**Task objective**
Where a line below includes the word "nothing", copy that line.

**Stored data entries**
· · ·

-- ==== Sys2Proof/Machine/Operands.lean ====
section
/-! DEFINITION. Operand forms: the selectors the units form from the state and the sample, and the values
START computes from the configuration. -/

namespace Sys2Proof.Machine

/-- The period literal M in units of 1e-8 s (00_scope R5). -/
def periodLiteral (r : BitVec 2) : Nat :=
  if r = 0#2 then 667 else if r = 1#2 then 333 else if r = 2#2 then 167 else 83

/-- `N = floor(SR * M / 10^8)`, exact (00_scope R5, 40 R63). -/
def nominalPeriod (sr : Reg) (r : BitVec 2) : Nat :=
  sr.toNat * periodLiteral r / Config.periodUnit

/-- `t = (idle + 1 == TIMEOUT)` (30 R49), on exact integers. -/
def timeoutDue (s : State) : Bool := decide (s.idle.toNat + 1 = s.timeout.toNat)

/-- The WAIT selector {v,t,e,s} from values before the step (30 R49). -/
def waitSel (level : Bool) (s : State) : BitVec 4 :=
  BitVec.ofBool s.prevValid ++ BitVec.ofBool (timeoutDue s) ++ BitVec.ofBool (xor s.prev level) ++ BitVec.ofBool level

/-- QUALIFY (41 R73): the condition through the line polarity. -/
def qualify (cond : BitVec 2) (bidir : Bool) : BitVec 2 :=
  if cond = condRise then (if bidir then qevEndEdge else qevStartEdge)
  else if cond = condFall then (if bidir then qevStartEdge else qevEndEdge)
  else cond

/-- The BX selector {bx,qev} (30 R51). -/
def bxSel (qev : BitVec 2) (s : State) : BitVec 4 := s.bx ++ qev

/-- The inactivity count after one more sample (41 R67); past 2^32 - 1 a free value (log entry 10). -/
def idleSucc (idle : Reg) : Reg :=
  if idle.toNat + 1 < 2 ^ 32 then idle + 1#32 else Config.idleUnstated idle

/-- BITVAL (42 R77): `2 * duty > period` on exact integers. With `stop` or `next` before `start` the rule
states no result: a free value (log entry 8). -/
def bitval (start stop next : Index) : Bool :=
  if start.toNat ≤ stop.toNat ∧ start.toNat ≤ next.toNat then
    decide (2 * (stop.toNat - start.toNat) > next.toNat - start.toNat)
  else Config.bitvalUnstated start stop next

/-- The synthesized trailing edge `pc_start + N` of BX_FINAL (42 R83); past W_IDX bits a free value
(log entry 9). -/
def synthesizedNext (start : Index) (n : Reg) : Index :=
  if start.toNat + n.toNat < 2 ^ 64 then start + n.setWidth 64 else Config.nextUnstated start n

end Sys2Proof.Machine
end

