-- ==== Sys2Proof/Machine/BitExtractor.lean ====
section
/-! DEFINITION. The BitExtractor (42_bit_extractor): BITVAL, the eleven BX rows and the step that selects
among them. The operand `i` is the index of the sample being consumed (41 R67). -/

namespace Sys2Proof.Machine

/-- BITVAL (R77). -/
def execBitval (start stop next : Index) (s : State) : Out :=
  .next (s.give (.bit (bitval start stop next)))

/-- The DecodedBit that a trailing edge at `next` completes (R82, R83). -/
def decodedBit (next : Index) (s : State) : DecodedBit :=
  { start := s.pcStart, stop := s.pcEnd, next := next, value := bitval s.pcStart s.pcEnd next }

/-- The Bit event of a DecodedBit (R78): it spans the whole cell. -/
def bitEvent (b : DecodedBit) : Event :=
  { start := b.start, stop := b.next, cat := catBit, payload := (BitVec.ofBool b.value).setWidth 16 }

/-- A DecodedBit is reported, then appended (R76). -/
def State.produceBit (b : DecodedBit) (s : State) : State := (s.emit (bitEvent b)).appendBit b

/-- BX_RESERVED (R89): the model-level fault. -/
def execBxReserved (_qev : BitVec 2) (_s : State) : Out := .fault .reservedBxState

/-- BX_NOP (R79): nothing. -/
def execBxNop (_bx : BitVec 2) (s : State) : Out := .next s

/-- BX_BEGIN (R80). -/
def execBxBegin (i : Index) (s : State) : Out := .next (s.beginPulse i)

/-- BX_BOUND (R81). -/
def execBxBound (i : Index) (s : State) : Out := .next (s.boundPulse i)

/-- BX_NEXT (R82): report and append the bit; it signals no frame boundary, whatever bcnt becomes. -/
def execBxNext (i : Index) (s : State) : Out :=
  .next ((s.produceBit (decodedBit i s)).beginPulse i)

/-- BX_FINAL (R83): the synthesized trailing edge, then the frame boundary. -/
def execBxFinal (s : State) : Out :=
  let b := decodedBit (synthesizedNext s.pcStart s.period) s
  .next (s.produceBit b).closePulse.boundary

/-- BX_IGN_IDLE_END (R84): nothing. -/
def execBxIgnIdleEnd (s : State) : Out := .next s

/-- BX_IGN_IDLE_TMO (R85): nothing. -/
def execBxIgnIdleTmo (s : State) : Out := .next s

/-- BX_IGN_STARTED_TMO (R86): nothing. -/
def execBxIgnStartedTmo (s : State) : Out := .next s

/-- BX_IGN_STARTED_START (R87): nothing. -/
def execBxIgnStartedStart (s : State) : Out := .next s

/-- BX_IGN_BOUNDED_END (R88): nothing. -/
def execBxIgnBoundedEnd (s : State) : Out := .next s

/-- The BitExtractor step with (qev, i) (R76): the first operation of 30 R51's table, in its priority
order, that the selector {bx,qev} matches. -/
def bxStep (qev : BitVec 2) (i : Index) (s : State) : Out :=
  let sel := bxSel qev s
  if s.bx = 3#2 then execBxReserved qev s
  else if qev = qevNone then execBxNop s.bx s
  else if sel = 0b0001#4 then execBxBegin i s
  else if sel = 0b0010#4 then execBxIgnIdleEnd s
  else if sel = 0b0011#4 then execBxIgnIdleTmo s
  else if sel = 0b0101#4 then execBxIgnStartedStart s
  else if sel = 0b0110#4 then execBxBound i s
  else if sel = 0b0111#4 then execBxIgnStartedTmo s
  else if sel = 0b1001#4 then execBxNext i s
  else if sel = 0b1010#4 then execBxIgnBoundedEnd s
  else execBxFinal s

end Sys2Proof.Machine
end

· · ·

**Output of the task**
/-- BX_NOP (R79): nothing. -/
/-- BX_IGN_IDLE_END (R84): nothing. -/
/-- BX_IGN_IDLE_TMO (R85): nothing. -/
/-- BX_IGN_STARTED_TMO (R86): nothing. -/
/-- BX_IGN_STARTED_START (R87): nothing. -/
/-- BX_IGN_BOUNDED_END (R88): nothing. -/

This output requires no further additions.